My 1st UNKNOWN Date Engineer (Mini)project

Swanand Sabhapatikar
3 min readNov 5, 2020

The title seems little wacky as it reads but that’s what came into my mind. I am python scripting enthusiast and have written couple of scripts as fun or interest. One if which I would like to share. I did not realized that this is a data engineer project until I searched and found that the Data engineer’s Job is.

According to a post on Towards Data science, Data Engineers are specialized in 3 main data actions: to design, build and arrange “Data pipelines” where Data pipelines are sequences of processing and analysis steps applied to data for a specific purpose.

One of my friend was playing a word puzzle game named word link in office on her (in free time of course ) and was observing it. You are given with some letters and have to create word(s) of specific length using them. she was at level 100 or something and it was quite tough. after keen observation if inputs and outputs of the game, I said don't worry I will make a script that will help you to solve even the hardest level.

Lets go in sequence.

WordPuzzle interface

Brief of game: the game gives us few letters and we need to make word(s) of specific letter count. eg: words given : a,t.b and asked to make 3 words, one with letter count of 2 and two with letter count of 3.

two letter word is AT.

Three letters word are BAT and TAB

Creating Pipeline and ETL.

The E of ETL:

First I searched online for dictionary that will have almost all words till date. Challenge was to find a dictionary that have only words and not meaning. after long 3 days of searching I found a dataset on Github as I needed only words in a txt file.
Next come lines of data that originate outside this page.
/-- What an issue does besides: the trace, the Lantern's turn, the held time, and the break of a STEP. -/
def issueNoted (s : State) (n c st tag x count : Nat) : State :=
  let t := trace s n c st 0 0 tag x count
  stepBroken (setHeld (if st = 1 then lanternTurn t n else t) n c 0) n c st

/-- An issue outside a link group's: the waits, the stream, the command in flight, and what is noted. -/
theorem issued_eq {s : State} {n c st : Nat} {h : Head} (hg : (coreAt s n).grp = none) : ∃ grp, issued s n c st h =
    issueNoted (joined (issueTaken s n c st h) n c st (mkFly s n c st h) grp) n c st (cmdTag h.cmd) ((coreAt s n).slot c).ctx
      (mkFly s n c st h).count := by
  refine ⟨if (ctxAt s ((coreAt s n).slot c).ctx).img.link h.idx ≠ 0 ∧ (coreAt (issueTaken s n c st h) n).grp.isNone then
    some ((ctxAt s ((coreAt s n).slot c).ctx).img.link h.idx, nowNs (issueTaken s n c st h))
    else (coreAt (issueTaken s n c st h) n).grp, ?_⟩
  unfold issued
  simp only [groupBegun_none hg, hg]
  rfl

/-! What is noted leaves the contexts, the counters and the numbers, and the commands in flight but for what they wait for. -/

/-- Of the commands in flight an operation changes what they wait for at the Lantern alone. -/
def FlyStays (s t : State) (n : Nat) : Prop :=
  (coreAt t n).fly.map Inflight.sansLevel = (coreAt s n).fly.map Inflight.sansLevel

theorem FlyStays.trans {s t u : State} {n : Nat} (h : FlyStays s t n) (g : FlyStays t u n) : FlyStays s u n := Eq.trans g h

theorem setArr_flyStays (s : State) (n : Nat) (a : Arr) : FlyStays s (setArr s n a) n := by simp [FlyStays]

theorem releaseLevel_flyStays (s : State) (n : Nat) : FlyStays s (releaseLevel s n) n := by
  unfold FlyStays releaseLevel
  rw [coreAt_setCore, List.map_map]
  refine List.map_congr_left fun f _ => ?_
  dsimp only [Function.comp]
  split <;> rfl

theorem lanternTurn_flyStays (s : State) (n : Nat) : FlyStays s (lanternTurn s n) n := by
  unfold lanternTurn
  dsimp only
  split
  · rfl
  split
  · split
    · exact (setArr_flyStays ..).trans (releaseLevel_flyStays ..)
    · split
      · exact setArr_flyStays ..
      · rfl
  · split
    · exact setArr_flyStays ..
    · split
      · exact setArr_flyStays ..
      · rfl

theorem stepBroken_fly (s : State) (n c st : Nat) : (coreAt (stepBroken s n c st) n).fly = (coreAt s n).fly := by
  unfold stepBroken
  split
  · rw [coreAt_setCore]
    rfl
  · rfl

section
variable (s : State) (n c st tag x count : Nat)

theorem issueNoted_only : Keeps 2052 s (issueNoted s n c st tag x count) := by
  have htrace := trace_keeps (m := 2052) (by decide) s n c st 0 0 tag x count (Keeps.refl _ s)
  have hturn : Keeps 2052 s (if st = 1 then lanternTurn (trace s n c st 0 0 tag x count) n else trace s n c st 0 0 tag x count) :=
    ite_keeps (lanternTurn_keeps (by decide) _ n htrace) htrace
  have hheld := setHeld_keeps (by decide) _ n c 0 hturn
  exact ite_keeps (setCore_keeps (by decide) _ n _ hheld) hheld

theorem issueNoted_fly : (coreAt (issueNoted s n c st tag x count) n).fly =
    (coreAt (if st = 1 then lanternTurn (trace s n c st 0 0 tag x count) n else trace s n c st 0 0 tag x count) n).fly :=
  (stepBroken_fly ..).trans (setHeld_stays ..).1

theorem issueNoted_flyStays : FlyStays s (issueNoted s n c st tag x count) n := by
  have htrace : FlyStays s (trace s n c st 0 0 tag x count) n := by
    unfold FlyStays
    rw [(trace_only _ _ _ _ _ _ _ _ _).coreAt (by decide)]
  unfold FlyStays
  rw [issueNoted_fly]
  split
  · exact htrace.trans (lanternTurn_flyStays ..)
  · exact htrace

theorem issueNoted_fly_other (h : st ≠ 1) : (coreAt (issueNoted s n c st tag x count) n).fly = (coreAt s n).fly := by
  rw [issueNoted_fly, if_neg h, (trace_only _ _ _ _ _ _ _ _ _).coreAt (by decide)]

end

/-! ## The issue as a whole -/

/-- The context of slot c of core n. -/
abbrev slotCtx (s : State) (n c : Nat) : Nat := ((coreAt s n).slot c).ctx

section
variable {s : State} {n c st : Nat} {h : Head} (hstall : (coreAt s n).stall = none)
include hstall

theorem issueTaken_eq : issueTaken s n c st h =
    setCtx (waitsConsumed s n (slotCtx s n c) (waitsOf s n c h)) (slotCtx s n c)
      { ctxAt (waitsConsumed s n (slotCtx s n c) (waitsOf s n c h)) (slotCtx s n c) with
        live := (ctxAt (waitsConsumed s n (slotCtx s n c) (waitsOf s n c h)) (slotCtx s n c)).live.setStream st
          (streamPast ((ctxAt s (slotCtx s n c)).live.stream st) h) } := by
  have hcore := (waitsConsumed_only s n (slotCtx s n c) (waitsOf s n c h)).coreAt (by decide) n
  rw [issueTaken, advanceStream_free (by rw [hcore, hstall]), waitsConsumed_stream]

theorem issueTaken_only : Keeps 12288 s (issueTaken s n c st h) := by
  rw [issueTaken_eq hstall]
  exact setCtx_keeps (by decide) _ _ _ (waitsConsumed_only ..)

theorem issueTaken_stream : (ctxAt (issueTaken s n c st h) (slotCtx s n c)).live.stream st =
    streamPast ((ctxAt s (slotCtx s n c)).live.stream st) h := by
  rw [issueTaken_eq hstall, ctxAt_setCtx_self, Pointers.stream_setStream, if_pos rfl]

theorem issueTaken_consumed : Consumed s (issueTaken s n c st h) n (slotCtx s n c) (waitsOf s n c h) := by
  obtain ⟨hown, hcl, hoth⟩ := waitsConsumed_consumed n (slotCtx s n c) (waitsOf s n c h) s
  rw [issueTaken_eq hstall]
  refine ⟨fun k => ?_, hcl, hoth⟩
  rw [ctxAt_setCtx_self]
  exact hown k

end
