/-! ### Reading operands -/

/-- The checks of a stream that wait for nothing; those of a lent one come when it is back (R43, R271, R341). -/
def checkOpen (z : Nat) (out : Bool) : M Unit := do
  if !(← getHere).lent z then let _ ← streamFor z out
/-- Checks of a source before anything is taken or waited for: distance, or stream binding (R54, R43). -/
def checkSrc (c : BitVec 6) : M Unit :=
  if c.toNat < 48 then checkShort c.toNat else checkOpen (c.toNat - 48) false
/-- What a source is waited for whatever its value: a tree operation's result, or a stream lent to the groups (R271,
R445). -/
def checkLanded (c : BitVec 6) : M Unit :=
  if c.toNat < 48 then landed c.toNat else do let _ ← streamFor (c.toNat - 48) false
/-- Stream binding of a destination (R43). -/
def checkOut (c : BitVec 6) : M Unit := if c.toNat < 48 then pure () else checkOpen (c.toNat - 48) true
/-- Checks of a destination: a stream must take an element. -/
def checkDst (c : BitVec 6) : M Unit := if c.toNat < 48 then pure () else roomFor (c.toNat - 48)
/-- A poisoned source of a waiting use traps (R197). -/
def checkPoison (c : BitVec 6) : M Unit := do
  let st ← getHere
  if c.toNat < 48 && (Tab.find st.outs c.toNat).isNone then
    match st.reg c.toNat with
    | .poison .timeout => trapI .symTimeout 0 (c.setWidth 64)
    | .poison .data => trapI .poisonUse 1 (c.setWidth 64)
    | .poison .failed => trapI .poisonUse 3 (c.setWidth 64)
    | _ => return ()
/-- A symbolic source of a waiting use waits (R197). -/
def checkSym (c : BitVec 6) : M Unit := do
  if c.toNat < 48 then
    match (← getHere).reg c.toNat with
    | .aff .. => waitM .symbol
    | .flt .. => waitM .symbol
    | _ => return ()
/-- The checks of a waiting use over all its sources and its destinations: a poisoned source is not waited with (R43, R54,
R197). -/
def ready (srcs dsts : List (BitVec 6)) : M Unit := do
  srcs.forM checkSrc
  dsts.forM checkOut
  srcs.forM checkPoison
  srcs.forM checkLanded
  dsts.forM checkDst
  srcs.forM checkSym
/-- The value of a source that the checks have passed: a concrete register or the next stream element. -/
def takeVal (c : BitVec 6) : M Word := do
  if c.toNat < 48 then
    match (← getHere).reg c.toNat with
    | .conc v => return v
    | _ => return 0
  else takeElem (c.toNat - 48)
/-- One concrete source. -/
def read1 (a : BitVec 6) (dsts : List (BitVec 6)) : M Word := do
  ready [a] dsts
  takeVal a
/-- Two concrete sources, read in order (R43). -/
def read2 (a b : BitVec 6) (dsts : List (BitVec 6)) : M (Word × Word) := do
  ready [a, b] dsts
  let x ← takeVal a
  let y ← takeVal b
  return (x, y)
/-- Three concrete sources, read in order (R43). -/
def read3 (a b c : BitVec 6) (dsts : List (BitVec 6)) : M (Word × Word × Word) := do
  ready [a, b, c] dsts
  let x ← takeVal a
  let y ← takeVal b
  let z ← takeVal c
  return (x, y, z)
/-- A source as it stands, for the instructions that fold (R194). -/
def takeSVal (c : BitVec 6) : M SVal := do
  if c.toNat < 48 then return (← getHere).reg c.toNat
  else return .conc (← takeElem (c.toNat - 48))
Database for the word puzzle game
Database for word puzzle game

The T of ETL :

Now the thing here was to make this data usable for my script that would be searching for words based in given inputs. instead of searching the entire heavy txt file each time, I decided to distribute the date set in numerous smaller file to limit search area for quick results. As main thing here was not alphabetic ordering but letter count in the word, I decided to divide the huge txt file into different txt files w.r.t to letter count of each words as all letters with count 1 in 1 txt file, words with word count 2 in separate file and so on. I drafted python script to do above task and segregated the huge txt file. the script reads the entire file, take one word at a time and put the word in the respective txt file as per criteria. If file does not exist, it is created.

The L of ETL:

Finally once the database was created, I wrote another scripts that would read a particular txt file and provide us with one or more matching results. The script takes two input.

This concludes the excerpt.